There really is no development separation between Switch 1 and 2 though, that's kind of the beauty of sticking with Nvidia and using mobile components. 

There is no Switch 1 game you can make that won't be on Switch 2, those will just be then cross platform titles available for both. It'll be easy enough to make the game run at higher resolution on the better hardware, just as PC games do. 

If you're making like a Kirby platformer on Switch 1 in 2024 ... there's no reason to not have that game run on the Switch 2 at 1080p/4K as well. It would be a title for both systems. That dynamic has never really occurred widely on Nintendo systems ever before, but the Switch will be able to do it. 

So your development resources really aren't split. 

Cross-gen development between hardware of very different power levels isn't that simple though, unless you take the lowest common denominator approach of only boosting resolution, and in that scenario Switch 1 and 2 would cannibalize each other as the cheaper older system would be too viable a cheap alternative with many of the same games.

Yes it is that simple for lower end projects like a 2D Kirby or something. 

PC developers make games for like 10 different profiles with no fuss, virtually all modern games are designed to scale to different hardware and wildly so ... look at games like Monster Hunter World and Resident Evil 2 Remake are able to run on hardware as low as GPD Win which is weaker than a Switch with no developer optimization. 

The lower rung games would be the ones that play on the new Switch. Switch 2 can have specific games that only run on it, but the point is the Switch 1 games will all run on Switch 2. This wasn't doable on the 3DS ... games like Metroid II Remake were 3DS only because it's a completely different architecture. But lets say in 2024, Nintendo decides to do a Super Metroid remake on Switch ... hell yes that will be able to run on Switch 2 and likely enhanced to higher resolution without a fuss.

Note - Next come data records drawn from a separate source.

-- ==== Sys2Proof/Machine/Spdm.lean ====
section
/-! DEFINITION. The SPDM 1.2 responder (14 R438, R439). The layouts of its messages are those of DSP0274, which the spec names
(PRESUMED, log 50). -/

namespace Sys2Proof.Machine

/-! ## Paths (R458, Table 15.7) -/

/-- A canopy port is UP. -/
def State.canopyUp (s : State) : Bool := (s.port 12).st == 3 || (s.port 13).st == 3
/-- A path reaches the forester. -/
def State.pathUp (s : State) (p : MPath) : Bool :=
  s.power.vaux && match p with
  | .i3c => true
  | .mailbox => s.host.linkSt == 2 && s.power.state != 0
  | .vlan => s.powered && s.canopyUp
/-- The forester answers SPDM: not in ROM recovery (R433), not in SCRAPPED (R440). -/
def State.spdmUp (s : State) (p : MPath) : Bool := s.pathUp p && !s.power.recovery && s.power.lifecycle != 4

/-! ## Measurements (R439, Table 14.12) -/

/-- 32 zero bytes. -/
def zeros32 : List Byte := List.replicate 32 0
/-- Header digest of the current container [0x2350:02]. -/
def State.binaryDigest (s : State) : List Byte := match s.binary.current with | some b => sha256 (slice b 0 256) | none => zeros32
/-- Digest over the DIGEST fields of the shards of the given banks, stand by stand, bank A's before bank B's (log 55). -/
def State.shardsDigest (s : State) (bs : List Bool) : List Byte :=
  sha256 (allStands.flatMap fun st => bs.flatMap fun b => slice (s.shard b st).hdr 224 32)
/-- Block 4: the current version. -/
def State.currentDigest (s : State) : List Byte :=
  if s.weights.current = 0 then zeros32 else s.shardsDigest (if s.weights.capmode then [false, true] else [s.weights.ptrB])
/-- Block 5: the version in the other bank. -/
def State.otherDigest (s : State) : List Byte :=
  if s.weights.capmode ∨ (s.version (!s.weights.ptrB)).epoch = 0 then zeros32 else s.shardsDigest [!s.weights.ptrB]
/-- Content of block i, 1 to 7, and whether it is raw. -/
def State.measurement (s : State) (i : Nat) : Bool × List Byte :=
  let p := s.power
  match i with
  | 1 => (false, sha256 (slice (s.runningImage.getD []) 0 128))
  | 2 => (true, leBytes 2 (fwSvn (s.runningImage.getD [])) ++ leBytes 1 p.fwFloor ++ leBytes 1 p.lifecycle ++ leBytes 1 p.debugNext ++
      leBytes 1 s.activeSlot ++ List.replicate 10 0)
  | 3 => (false, s.binaryDigest)
  | 4 => (false, s.currentDigest)
  | 5 => (false, s.otherDigest)
  | 6 => (true, leBytes 4 s.weights.current ++ leBytes 8 s.computing.layoutId.toNat)
  | _ => (false, sha256 ((List.range 4).flatMap s.ownerSlot))
/-- A measurement block. -/
def State.measBlock (s : State) (i : Nat) : List Byte :=
  let m := s.measurement i
  let v := leBytes 1 (b2n m.1 * 128 + Config.measKind i % 128) ++ leBytes 2 m.2.length ++ m.2
  leBytes 1 i ++ leBytes 1 1 ++ leBytes 2 v.length ++ v

/-! ## Messages -/

/-- The certificate chain of slot 0: length, root digest, certificates. -/
def spdmChain : List Byte :=
  let cs := (chainList Config.certChain (field Config.certChain 0 4) 4).getD []
  let body := sha256 (cs.headD []) ++ cs.flatten
  leBytes 4 (4 + body.length) ++ body
/-- Send an answer; on the mailbox it completes the command (R459). -/
def State.spdmSay (s : State) (p : MPath) (m : List Byte) : State :=
  match p with
  | .mailbox => s.mailboxDone 0 ([1, 5, 0, 0] ++ m)
  | p => s.emit (.spdm p m)
/-- ERROR with a code and data. -/
def spdmError (code data : Nat) : List Byte := [0x12, 0x7F] ++ leBytes 1 code ++ leBytes 1 data
/-- An ERROR answer. -/
def State.spdmFail (s : State) (p : MPath) (code data : Nat) : State := s.spdmSay p (spdmError code data)
/-- Free bytes (log 9). -/
def State.freshBytes (s : State) (n : Nat) : List Byte × State :=
  ((List.range n).map fun i => Config.freeByte (s.freeCtr + i), { s with freeCtr := s.freeCtr + n })
/-- Signature of the device key over a transcript, with its context string (DSP0274 1.2). -/
def State.spdmSign (s : State) (context : List Byte) (transcript : List Byte) : List Byte × State :=
  let pre : List Byte := [0x64, 0x6D, 0x74, 0x66, 0x2D, 0x73, 0x70, 0x64, 0x6D, 0x2D, 0x76, 0x31, 0x2E, 0x32, 0x2E, 0x2A]
  let m := pre ++ pre ++ pre ++ pre ++ List.replicate (36 - context.length) 0 ++ context ++ sha256 transcript
  (Config.deviceSign s.power.salt m, s.modPower fun p => { p with salt := p.salt + 1 })
/-- Context of CHALLENGE_AUTH: responder-challenge_auth signing. -/
def ctxChallenge : List Byte :=
  [0x72, 0x65, 0x73, 0x70, 0x6F, 0x6E, 0x64, 0x65, 0x72, 0x2D, 0x63, 0x68, 0x61, 0x6C, 0x6C, 0x65] ++
  [0x6E, 0x67, 0x65, 0x5F, 0x61, 0x75, 0x74, 0x68, 0x20, 0x73, 0x69, 0x67, 0x6E, 0x69, 0x6E, 0x67]
/-- Context of MEASUREMENTS: responder-measurements signing. -/
def ctxMeasure : List Byte :=
  [0x72, 0x65, 0x73, 0x70, 0x6F, 0x6E, 0x64, 0x65, 0x72, 0x2D, 0x6D, 0x65, 0x61, 0x73, 0x75, 0x72] ++
  [0x65, 0x6D, 0x65, 0x6E, 0x74, 0x73, 0x20, 0x73, 0x69, 0x67, 0x6E, 0x69, 0x6E, 0x67]
/-- The common checks of a request after negotiation: version and stage. -/
def State.spdmReady (s : State) (req : List Byte) : Option Nat :=
  if field req 0 1 ≠ 0x12 then some 0x41 else if !s.power.spdmAlgs then some 4 else none

/-- GET_VERSION (R438): version 1.2; the negotiation starts again. -/
def State.spdmVersion (s : State) (p : MPath) (req : List Byte) : State :=
  let ans : List Byte := [0x10, 0x04, 0, 0, 0, 1, 0x00, 0x12]
  (s.modPower fun w => { w with spdmVersion := true, spdmCaps := false, spdmAlgs := false, spdmA := req ++ ans, spdmB := [], spdmL := [] }).spdmSay
    p ans
/-- GET_VERSION. -/
def execGetVersion (path : MPath) (req : List Byte) (s : State) : Res :=
  if s.spdmUp path then .next (s.spdmVersion path req) else .next s
/-- GET_CAPABILITIES (Table 14.11): certificates, challenge, measurements with signature; messages of at most 4,096 bytes. -/
def State.spdmCaps (s : State) (p : MPath) (req : List Byte) : State :=
  if field req 0 1 ≠ 0x12 then s.spdmFail p 0x41 0
  else if !s.power.spdmVersion ∨ s.power.spdmCaps then s.spdmFail p 4 0
  else
    let ans : List Byte := [0x12, 0x61, 0, 0, 0, Config.spdmCtExponent, 0, 0] ++ leBytes 4 0x16 ++ leBytes 4 4096 ++ leBytes 4 4096
    (s.modPower fun w => { w with spdmCaps := true, spdmA := w.spdmA ++ req ++ ans }).spdmSay p ans
/-- GET_CAPABILITIES. -/
def execGetCapabilities (path : MPath) (req : List Byte) (s : State) : Res :=
  if s.spdmUp path then .next (s.spdmCaps path req) else .next s
/-- NEGOTIATE_ALGORITHMS (Table 14.11): what both sides know of RSASSA-PSS 3072, SHA-256 and the DMTF specification. -/
def State.spdmAlgs (s : State) (p : MPath) (req : List Byte) : State :=
  if field req 0 1 ≠ 0x12 then s.spdmFail p 0x41 0
  else if !s.power.spdmCaps ∨ s.power.spdmAlgs then s.spdmFail p 4 0
  else if req.length < 32 then s.spdmFail p 1 0
  else
    let spec := field req 6 1 % 2
    let asym := bits (field req 8 4) 3 3 * 8
    let hash := field req 12 4 % 2
    let ans : List Byte := [0x12, 0x63, 0, 0] ++ leBytes 2 36 ++ leBytes 1 spec ++ [0] ++ leBytes 4 (2 * spec) ++ leBytes 4 asym ++
      leBytes 4 hash ++ List.replicate 16 0
    (s.modPower fun w => { w with spdmAlgs := true, spdmA := w.spdmA ++ req ++ ans }).spdmSay p ans
/-- NEGOTIATE_ALGORITHMS. -/
def execNegotiateAlgorithms (path : MPath) (req : List Byte) (s : State) : Res :=
  if s.spdmUp path then .next (s.spdmAlgs path req) else .next s
/-- GET_DIGESTS: slot 0. -/
def State.spdmDigests (s : State) (p : MPath) (req : List Byte) : State :=
  match s.spdmReady req with
  | some c => s.spdmFail p c 0
  | none =>
    let ans : List Byte := [0x12, 0x01, 0, 1] ++ sha256 spdmChain
    (s.modPower fun w => { w with spdmB := w.spdmB ++ req ++ ans, spdmL := [] }).spdmSay p ans
/-- GET_DIGESTS. -/
def execGetDigests (path : MPath) (req : List Byte) (s : State) : Res :=
  if s.spdmUp path then .next (s.spdmDigests path req) else .next s
/-- GET_CERTIFICATE: a portion of the chain of slot 0. -/
def State.spdmCertificate (s : State) (p : MPath) (req : List Byte) : State :=
  match s.spdmReady req with
  | some c => s.spdmFail p c 0
  | none =>
    let off := field req 4 2
    if req.length < 8 ∨ field req 2 1 % 16 ≠ 0 ∨ spdmChain.length ≤ off then s.spdmFail p 1 0
    else
      let n := min (min (field req 6 2) 4088) (spdmChain.length - off)
      let ans : List Byte := [0x12, 0x02, 0, 0] ++ leBytes 2 n ++ leBytes 2 (spdmChain.length - off - n) ++ slice spdmChain off n
      (s.modPower fun w => { w with spdmB := w.spdmB ++ req ++ ans, spdmL := [] }).spdmSay p ans
/-- GET_CERTIFICATE. -/
def execGetCertificate (path : MPath) (req : List Byte) (s : State) : Res :=
  if s.spdmUp path then .next (s.spdmCertificate path req) else .next s
/-- Measurement summary of CHALLENGE_AUTH: none asked for, or the digest of every block. -/
def State.measSummary (s : State) (kind : Nat) : List Byte :=
  if kind = 0 then [] else sha256 ((List.range 7).flatMap fun i => s.measBlock (i + 1))
/-- CHALLENGE: answered with a signature by the device key over the transcript. -/
def State.spdmChallenge (s : State) (p : MPath) (req : List Byte) : State :=
  match s.spdmReady req with
  | some c => s.spdmFail p c 0
  | none =>
    if req.length < 36 ∨ field req 2 1 ≠ 0 then s.spdmFail p 1 0
    else
      let r := s.freshBytes 32
      let s := r.2
      let ans : List Byte := [0x12, 0x03, 0, 1] ++ sha256 spdmChain ++ r.1 ++ s.measSummary (field req 3 1) ++ [0, 0]
      let q := s.spdmSign ctxChallenge (s.power.spdmA ++ s.power.spdmB ++ req ++ ans)
      (q.2.modPower fun w => { w with spdmB := [], spdmL := [] }).spdmSay p (ans ++ q.1)
/-- CHALLENGE. -/
def execChallenge (path : MPath) (req : List Byte) (s : State) : Res :=
  if s.spdmUp path then .next (s.spdmChallenge path req) else .next s
/-- Blocks that a GET_MEASUREMENTS asks for; none: no such block. -/
def measWanted (op : Nat) : Option (List Nat) :=
  if op = 0 then some [] else if op = 255 then some [1, 2, 3, 4, 5, 6, 7] else if op ≤ 7 then some [op] else none
/-- GET_MEASUREMENTS (R439): the blocks, read now, and a signature when it is asked for. -/
def State.spdmMeasure (s : State) (p : MPath) (req : List Byte) : State :=
  match s.spdmReady req with
  | some c => s.spdmFail p c 0
  | none =>
    let signed := bit (field req 2 1) 0
    let op := field req 3 1
    match measWanted op with
    | none => s.spdmFail p 1 0
    | some l =>
      if signed ∧ (req.length < 37 ∨ field req 36 1 % 16 ≠ 0) then s.spdmFail p 1 0
      else
        let rec' := l.flatMap s.measBlock
        let r := s.freshBytes 32
        let s := r.2
        let ans : List Byte := [0x12, 0x60] ++ leBytes 1 (if op = 0 then 7 else 0) ++ [0] ++ leBytes 1 l.length ++
          leBytes 3 rec'.length ++ rec' ++ r.1 ++ [0, 0]
        let tr := s.power.spdmL ++ req ++ ans
        if signed then
          let q := s.spdmSign ctxMeasure (s.power.spdmA ++ tr)
          (q.2.modPower fun w => { w with spdmL := [] }).spdmSay p (ans ++ q.1)
        else (s.modPower fun w => { w with spdmL := tr }).spdmSay p ans
/-- GET_MEASUREMENTS. -/
def execGetMeasurements (path : MPath) (req : List Byte) (s : State) : Res :=
  if s.spdmUp path then .next (s.spdmMeasure path req) else .next s
/-- SPDM_UNSUPPORTED_REQUEST (R438). -/
def execSpdmUnsupportedRequest (path : MPath) (req : List Byte) (s : State) : Res :=
  if s.spdmUp path then .next (s.spdmFail path 7 (field req 1 1)) else .next s
/-- An SPDM request by its code (Table 14.11). -/
def State.spdmRequest (s : State) (p : MPath) (req : List Byte) : State :=
  if !s.spdmUp p then s
  else match field req 1 1 with
    | 0x84 => s.spdmVersion p req
    | 0xE1 => s.spdmCaps p req
    | 0xE3 => s.spdmAlgs p req
    | 0x81 => s.spdmDigests p req
    | 0x82 => s.spdmCertificate p req
    | 0x83 => s.spdmChallenge p req
    | 0xE0 => s.spdmMeasure p req
    | c => s.spdmFail p 7 c

end Sys2Proof.Machine
end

That will be a difference for sure. 

It's more like making a game for PS4 and PS4 Pro in that sense. FF7 Remake runs just fine on the PS4 Pro, it just runs the same game at a higher resolution, it's not as if they had to rebuild a second version of the game to have it run on PS4 Pro.

Switch 2 owners in its first 1-2 years are predominantly going to come from existing Switch 1 owners who were early adopters to that system (buyers in 2017, 2018). There's not going to be that much overlap between a $350 system and a $200/$149.99 Lite version. The people who buy a system in year 6/7 are completely different from early console adopters, they're not buying a system for $300-$350 no matter what.